• GOAL OF THE EXERCISE
Copy out exactly the lines from the start of the data to the line containing "(g := State.modLoads_keeps ..)". Include both.

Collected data
————

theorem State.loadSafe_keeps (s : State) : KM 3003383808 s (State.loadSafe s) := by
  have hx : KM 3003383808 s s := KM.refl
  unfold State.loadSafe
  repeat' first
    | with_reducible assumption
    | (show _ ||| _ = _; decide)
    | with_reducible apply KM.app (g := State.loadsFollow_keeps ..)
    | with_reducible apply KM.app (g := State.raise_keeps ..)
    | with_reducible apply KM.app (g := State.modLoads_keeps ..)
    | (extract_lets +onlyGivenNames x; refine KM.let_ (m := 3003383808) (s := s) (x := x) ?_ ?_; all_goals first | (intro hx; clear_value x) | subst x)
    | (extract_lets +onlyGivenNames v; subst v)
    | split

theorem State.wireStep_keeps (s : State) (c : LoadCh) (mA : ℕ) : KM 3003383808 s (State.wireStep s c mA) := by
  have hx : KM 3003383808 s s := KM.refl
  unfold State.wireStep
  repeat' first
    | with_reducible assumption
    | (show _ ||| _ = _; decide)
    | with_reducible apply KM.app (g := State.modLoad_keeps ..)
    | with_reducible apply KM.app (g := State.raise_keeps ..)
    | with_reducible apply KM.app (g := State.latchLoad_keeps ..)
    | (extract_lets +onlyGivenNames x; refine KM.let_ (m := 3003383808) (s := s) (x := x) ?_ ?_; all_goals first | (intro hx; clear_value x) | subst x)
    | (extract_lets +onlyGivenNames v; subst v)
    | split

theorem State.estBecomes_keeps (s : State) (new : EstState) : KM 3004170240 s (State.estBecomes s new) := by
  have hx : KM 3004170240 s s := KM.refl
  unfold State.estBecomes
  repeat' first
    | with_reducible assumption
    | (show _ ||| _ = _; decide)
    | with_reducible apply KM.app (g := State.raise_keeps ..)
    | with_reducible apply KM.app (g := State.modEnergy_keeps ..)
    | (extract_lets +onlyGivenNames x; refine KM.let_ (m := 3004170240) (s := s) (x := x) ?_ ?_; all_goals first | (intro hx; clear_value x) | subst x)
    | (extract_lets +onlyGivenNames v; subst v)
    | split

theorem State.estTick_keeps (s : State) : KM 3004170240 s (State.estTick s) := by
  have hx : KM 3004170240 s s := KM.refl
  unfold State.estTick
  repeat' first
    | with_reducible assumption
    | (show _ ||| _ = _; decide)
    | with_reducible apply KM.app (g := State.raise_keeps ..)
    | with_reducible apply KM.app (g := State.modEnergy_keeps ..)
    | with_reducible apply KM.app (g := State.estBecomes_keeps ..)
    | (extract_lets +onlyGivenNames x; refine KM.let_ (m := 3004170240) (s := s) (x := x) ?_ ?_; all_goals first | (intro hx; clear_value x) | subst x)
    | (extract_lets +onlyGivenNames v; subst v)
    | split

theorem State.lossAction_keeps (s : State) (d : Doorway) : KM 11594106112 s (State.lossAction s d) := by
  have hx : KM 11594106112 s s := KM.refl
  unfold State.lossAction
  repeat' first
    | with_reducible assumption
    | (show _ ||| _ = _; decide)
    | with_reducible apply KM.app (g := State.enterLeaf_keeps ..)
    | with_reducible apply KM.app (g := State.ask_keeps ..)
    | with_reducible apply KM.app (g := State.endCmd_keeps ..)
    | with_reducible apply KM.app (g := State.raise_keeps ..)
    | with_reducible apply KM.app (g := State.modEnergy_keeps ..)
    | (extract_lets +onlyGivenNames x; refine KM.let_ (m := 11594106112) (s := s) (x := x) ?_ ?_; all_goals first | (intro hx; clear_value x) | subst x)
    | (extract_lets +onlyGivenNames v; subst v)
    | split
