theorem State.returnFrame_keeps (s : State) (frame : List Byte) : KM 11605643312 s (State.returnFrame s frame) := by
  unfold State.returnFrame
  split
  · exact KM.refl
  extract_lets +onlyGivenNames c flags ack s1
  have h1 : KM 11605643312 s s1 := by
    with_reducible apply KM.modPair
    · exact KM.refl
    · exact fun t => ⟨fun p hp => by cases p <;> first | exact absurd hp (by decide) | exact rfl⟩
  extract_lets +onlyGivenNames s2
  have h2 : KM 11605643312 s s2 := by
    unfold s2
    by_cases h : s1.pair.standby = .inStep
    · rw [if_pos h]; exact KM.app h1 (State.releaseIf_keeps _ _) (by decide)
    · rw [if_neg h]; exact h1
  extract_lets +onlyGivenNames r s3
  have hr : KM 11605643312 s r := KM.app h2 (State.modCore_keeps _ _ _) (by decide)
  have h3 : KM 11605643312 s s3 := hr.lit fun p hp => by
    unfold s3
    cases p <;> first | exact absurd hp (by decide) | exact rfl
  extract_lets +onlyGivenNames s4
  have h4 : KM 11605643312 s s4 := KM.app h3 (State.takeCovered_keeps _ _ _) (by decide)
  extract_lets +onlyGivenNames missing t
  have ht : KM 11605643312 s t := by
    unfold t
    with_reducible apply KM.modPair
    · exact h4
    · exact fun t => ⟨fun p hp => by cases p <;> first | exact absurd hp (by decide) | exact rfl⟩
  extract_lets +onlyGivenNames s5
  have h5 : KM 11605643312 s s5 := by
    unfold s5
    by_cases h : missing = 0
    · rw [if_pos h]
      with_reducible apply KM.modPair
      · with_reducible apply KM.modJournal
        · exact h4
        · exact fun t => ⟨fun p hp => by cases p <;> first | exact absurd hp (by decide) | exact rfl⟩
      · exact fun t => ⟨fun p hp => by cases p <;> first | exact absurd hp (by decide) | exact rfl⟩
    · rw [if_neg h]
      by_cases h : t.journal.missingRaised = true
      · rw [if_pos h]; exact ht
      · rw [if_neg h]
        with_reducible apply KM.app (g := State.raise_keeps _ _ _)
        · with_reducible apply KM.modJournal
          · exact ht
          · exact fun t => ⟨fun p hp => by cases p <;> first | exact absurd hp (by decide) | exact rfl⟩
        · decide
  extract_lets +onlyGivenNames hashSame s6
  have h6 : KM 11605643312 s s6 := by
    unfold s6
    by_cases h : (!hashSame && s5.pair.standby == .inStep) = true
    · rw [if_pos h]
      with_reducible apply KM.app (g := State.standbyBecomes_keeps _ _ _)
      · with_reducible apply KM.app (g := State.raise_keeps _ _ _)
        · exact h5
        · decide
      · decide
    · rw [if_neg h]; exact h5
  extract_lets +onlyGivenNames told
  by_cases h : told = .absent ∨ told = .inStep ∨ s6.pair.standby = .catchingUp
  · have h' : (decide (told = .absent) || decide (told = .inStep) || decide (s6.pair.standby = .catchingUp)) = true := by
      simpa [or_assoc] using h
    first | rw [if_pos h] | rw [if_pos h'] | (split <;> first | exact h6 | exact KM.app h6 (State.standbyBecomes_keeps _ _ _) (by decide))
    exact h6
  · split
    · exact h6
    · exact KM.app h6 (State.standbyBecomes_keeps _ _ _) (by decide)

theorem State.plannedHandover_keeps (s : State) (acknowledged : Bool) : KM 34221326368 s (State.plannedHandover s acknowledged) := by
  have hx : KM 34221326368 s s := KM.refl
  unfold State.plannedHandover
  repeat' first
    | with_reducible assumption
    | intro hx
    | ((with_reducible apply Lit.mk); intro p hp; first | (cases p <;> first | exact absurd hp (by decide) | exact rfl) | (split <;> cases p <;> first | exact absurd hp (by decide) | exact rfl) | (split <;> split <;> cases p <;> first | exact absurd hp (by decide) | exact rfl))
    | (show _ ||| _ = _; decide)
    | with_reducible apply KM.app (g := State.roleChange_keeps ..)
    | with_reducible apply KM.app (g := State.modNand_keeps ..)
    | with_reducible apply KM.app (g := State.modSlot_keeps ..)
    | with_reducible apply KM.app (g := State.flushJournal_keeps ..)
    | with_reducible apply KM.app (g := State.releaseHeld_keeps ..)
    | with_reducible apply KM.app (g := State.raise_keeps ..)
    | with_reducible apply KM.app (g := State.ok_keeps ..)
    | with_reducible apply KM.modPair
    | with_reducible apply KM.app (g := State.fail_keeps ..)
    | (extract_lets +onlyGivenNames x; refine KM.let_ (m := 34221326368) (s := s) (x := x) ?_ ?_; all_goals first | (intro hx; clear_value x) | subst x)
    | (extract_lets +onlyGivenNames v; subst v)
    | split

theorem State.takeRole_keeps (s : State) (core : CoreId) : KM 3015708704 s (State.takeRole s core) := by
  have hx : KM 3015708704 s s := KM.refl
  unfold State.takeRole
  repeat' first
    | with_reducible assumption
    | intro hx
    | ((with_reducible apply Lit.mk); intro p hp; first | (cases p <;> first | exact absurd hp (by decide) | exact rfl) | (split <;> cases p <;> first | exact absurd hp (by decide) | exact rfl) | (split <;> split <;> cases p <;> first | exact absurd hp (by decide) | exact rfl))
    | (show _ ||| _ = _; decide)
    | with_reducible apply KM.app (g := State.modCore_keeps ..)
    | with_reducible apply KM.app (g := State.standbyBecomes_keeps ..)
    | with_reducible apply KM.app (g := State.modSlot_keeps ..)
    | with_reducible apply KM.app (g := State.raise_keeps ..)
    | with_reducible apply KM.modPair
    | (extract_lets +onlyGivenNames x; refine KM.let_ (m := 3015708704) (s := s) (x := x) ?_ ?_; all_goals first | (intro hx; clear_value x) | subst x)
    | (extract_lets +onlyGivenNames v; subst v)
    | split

————

• ANSWER TO THE EXERCISE
theorem State.loadSafe_keeps (s : State) : KM 3003383808 s (State.loadSafe s) := by
  have hx : KM 3003383808 s s := KM.refl
  unfold State.loadSafe
  repeat' first
    | with_reducible assumption
    | (show _ ||| _ = _; decide)
    | with_reducible apply KM.app (g := State.loadsFollow_keeps ..)
    | with_reducible apply KM.app (g := State.raise_keeps ..)
    | with_reducible apply KM.app (g := State.modLoads_keeps ..)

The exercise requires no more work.